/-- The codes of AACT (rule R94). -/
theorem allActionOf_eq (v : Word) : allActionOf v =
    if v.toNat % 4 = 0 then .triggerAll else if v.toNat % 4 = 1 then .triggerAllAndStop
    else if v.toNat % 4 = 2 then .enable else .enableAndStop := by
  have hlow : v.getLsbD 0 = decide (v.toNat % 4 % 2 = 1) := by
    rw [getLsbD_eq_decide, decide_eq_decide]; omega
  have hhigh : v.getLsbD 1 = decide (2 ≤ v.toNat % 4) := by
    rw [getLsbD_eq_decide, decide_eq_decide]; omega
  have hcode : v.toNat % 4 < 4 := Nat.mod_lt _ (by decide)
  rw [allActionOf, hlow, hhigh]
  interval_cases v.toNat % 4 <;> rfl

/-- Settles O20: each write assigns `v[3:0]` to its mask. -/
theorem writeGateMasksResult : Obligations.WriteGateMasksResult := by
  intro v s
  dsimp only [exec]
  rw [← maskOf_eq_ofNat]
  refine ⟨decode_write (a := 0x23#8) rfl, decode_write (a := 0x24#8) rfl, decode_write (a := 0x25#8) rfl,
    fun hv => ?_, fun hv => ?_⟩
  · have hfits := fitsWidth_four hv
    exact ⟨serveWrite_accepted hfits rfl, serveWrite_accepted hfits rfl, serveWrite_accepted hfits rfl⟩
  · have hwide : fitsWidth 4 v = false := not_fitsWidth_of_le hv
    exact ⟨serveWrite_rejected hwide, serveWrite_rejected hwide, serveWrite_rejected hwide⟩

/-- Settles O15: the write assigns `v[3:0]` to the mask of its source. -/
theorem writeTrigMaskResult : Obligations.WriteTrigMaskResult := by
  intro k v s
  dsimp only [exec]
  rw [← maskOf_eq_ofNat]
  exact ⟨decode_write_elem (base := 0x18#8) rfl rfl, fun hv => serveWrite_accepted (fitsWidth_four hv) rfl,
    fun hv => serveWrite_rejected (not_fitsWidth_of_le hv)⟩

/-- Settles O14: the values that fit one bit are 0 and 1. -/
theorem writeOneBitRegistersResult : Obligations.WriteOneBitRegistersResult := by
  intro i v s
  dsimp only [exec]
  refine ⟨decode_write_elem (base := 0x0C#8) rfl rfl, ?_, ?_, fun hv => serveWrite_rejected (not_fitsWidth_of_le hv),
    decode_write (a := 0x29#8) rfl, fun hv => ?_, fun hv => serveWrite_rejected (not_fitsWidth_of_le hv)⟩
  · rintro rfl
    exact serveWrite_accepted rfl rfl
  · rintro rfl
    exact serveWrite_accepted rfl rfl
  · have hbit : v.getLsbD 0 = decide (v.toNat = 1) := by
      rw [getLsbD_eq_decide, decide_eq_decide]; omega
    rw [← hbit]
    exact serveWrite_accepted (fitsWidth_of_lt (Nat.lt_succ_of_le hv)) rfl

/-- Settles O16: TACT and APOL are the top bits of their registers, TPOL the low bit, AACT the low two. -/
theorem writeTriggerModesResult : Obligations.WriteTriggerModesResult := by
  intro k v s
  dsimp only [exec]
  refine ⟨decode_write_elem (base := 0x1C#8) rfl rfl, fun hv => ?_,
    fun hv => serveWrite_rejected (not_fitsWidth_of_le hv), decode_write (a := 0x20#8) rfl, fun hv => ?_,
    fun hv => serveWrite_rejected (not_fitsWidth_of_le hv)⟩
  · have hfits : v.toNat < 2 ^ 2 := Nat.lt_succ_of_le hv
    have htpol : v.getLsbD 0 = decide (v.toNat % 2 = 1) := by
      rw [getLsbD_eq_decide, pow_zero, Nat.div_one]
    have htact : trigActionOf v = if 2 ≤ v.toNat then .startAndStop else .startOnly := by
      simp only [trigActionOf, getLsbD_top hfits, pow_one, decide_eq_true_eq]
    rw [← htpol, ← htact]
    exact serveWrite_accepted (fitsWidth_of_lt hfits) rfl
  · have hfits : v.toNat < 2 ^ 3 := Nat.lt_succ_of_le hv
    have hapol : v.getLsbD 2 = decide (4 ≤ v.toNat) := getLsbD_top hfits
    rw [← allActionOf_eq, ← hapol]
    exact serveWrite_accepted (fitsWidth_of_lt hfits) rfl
-=-=-=-=-
__How to complete this task__.
Output the records exactly.

__The answer__.
/-- The codes of AACT (rule R94). -/
theorem allActionOf_eq (v : Word) : allActionOf v =
    if v.toNat % 4 = 0 then .triggerAll else if v.toNat % 4 = 1 then .triggerAllAndStop
    else if v.toNat % 4 = 2 then .enable else .enableAndStop := by
  have hlow : v.getLsbD 0 = decide (v.toNat % 4 % 2 = 1) := by
    rw [getLsbD_eq_decide, decide_eq_decide]; omega
  have hhigh : v.getLsbD 1 = decide (2 ≤ v.toNat % 4) := by
    rw [getLsbD_eq_decide, decide_eq_decide]; omega
  have hcode : v.toNat % 4 < 4 := Nat.mod_lt _ (by decide)
  rw [allActionOf, hlow, hhigh]
  interval_cases v.toNat % 4 <;> rfl

/-- Settles O20: each write assigns `v[3:0]` to its mask. -/
theorem writeGateMasksResult : Obligations.WriteGateMasksResult := by
  intro v s
  dsimp only [exec]
  rw [← maskOf_eq_ofNat]
  refine ⟨decode_write (a := 0x23#8) rfl, decode_write (a := 0x24#8) rfl, decode_write (a := 0x25#8) rfl,
    fun hv => ?_, fun hv => ?_⟩
  · have hfits := fitsWidth_four hv
    exact ⟨serveWrite_accepted hfits rfl, serveWrite_accepted hfits rfl, serveWrite_accepted hfits rfl⟩
  · have hwide : fitsWidth 4 v = false := not_fitsWidth_of_le hv
    exact ⟨serveWrite_rejected hwide, serveWrite_rejected hwide, serveWrite_rejected hwide⟩

/-- Settles O15: the write assigns `v[3:0]` to the mask of its source. -/
theorem writeTrigMaskResult : Obligations.WriteTrigMaskResult := by
  intro k v s
  dsimp only [exec]
  rw [← maskOf_eq_ofNat]
  exact ⟨decode_write_elem (base := 0x18#8) rfl rfl, fun hv => serveWrite_accepted (fitsWidth_four hv) rfl,
    fun hv => serveWrite_rejected (not_fitsWidth_of_le hv)⟩

/-- Settles O14: the values that fit one bit are 0 and 1. -/
theorem writeOneBitRegistersResult : Obligations.WriteOneBitRegistersResult := by
  intro i v s
  dsimp only [exec]
  refine ⟨decode_write_elem (base := 0x0C#8) rfl rfl, ?_, ?_, fun hv => serveWrite_rejected (not_fitsWidth_of_le hv),
    decode_write (a := 0x29#8) rfl, fun hv => ?_, fun hv => serveWrite_rejected (not_fitsWidth_of_le hv)⟩
  · rintro rfl
    exact serveWrite_accepted rfl rfl
  · rintro rfl
    exact serveWrite_accepted rfl rfl
  · have hbit : v.getLsbD 0 = decide (v.toNat = 1) := by
      rw [getLsbD_eq_decide, decide_eq_decide]; omega
    rw [← hbit]
    exact serveWrite_accepted (fitsWidth_of_lt (Nat.lt_succ_of_le hv)) rfl

/-- Settles O16: TACT and APOL are the top bits of their registers, TPOL the low bit, AACT the low two. -/
theorem writeTriggerModesResult : Obligations.WriteTriggerModesResult := by
  intro k v s
  dsimp only [exec]
  refine ⟨decode_write_elem (base := 0x1C#8) rfl rfl, fun hv => ?_,
    fun hv => serveWrite_rejected (not_fitsWidth_of_le hv), decode_write (a := 0x20#8) rfl, fun hv => ?_,
    fun hv => serveWrite_rejected (not_fitsWidth_of_le hv)⟩
  · have hfits : v.toNat < 2 ^ 2 := Nat.lt_succ_of_le hv
    have htpol : v.getLsbD 0 = decide (v.toNat % 2 = 1) := by
      rw [getLsbD_eq_decide, pow_zero, Nat.div_one]
    have htact : trigActionOf v = if 2 ≤ v.toNat then .startAndStop else .startOnly := by
      simp only [trigActionOf, getLsbD_top hfits, pow_one, decide_eq_true_eq]
    rw [← htpol, ← htact]
    exact serveWrite_accepted (fitsWidth_of_lt hfits) rfl
  · have hfits : v.toNat < 2 ^ 3 := Nat.lt_succ_of_le hv
    have hapol : v.getLsbD 2 = decide (4 ≤ v.toNat) := getLsbD_top hfits
    rw [← allActionOf_eq, ← hapol]
    exact serveWrite_accepted (fitsWidth_of_lt hfits) rfl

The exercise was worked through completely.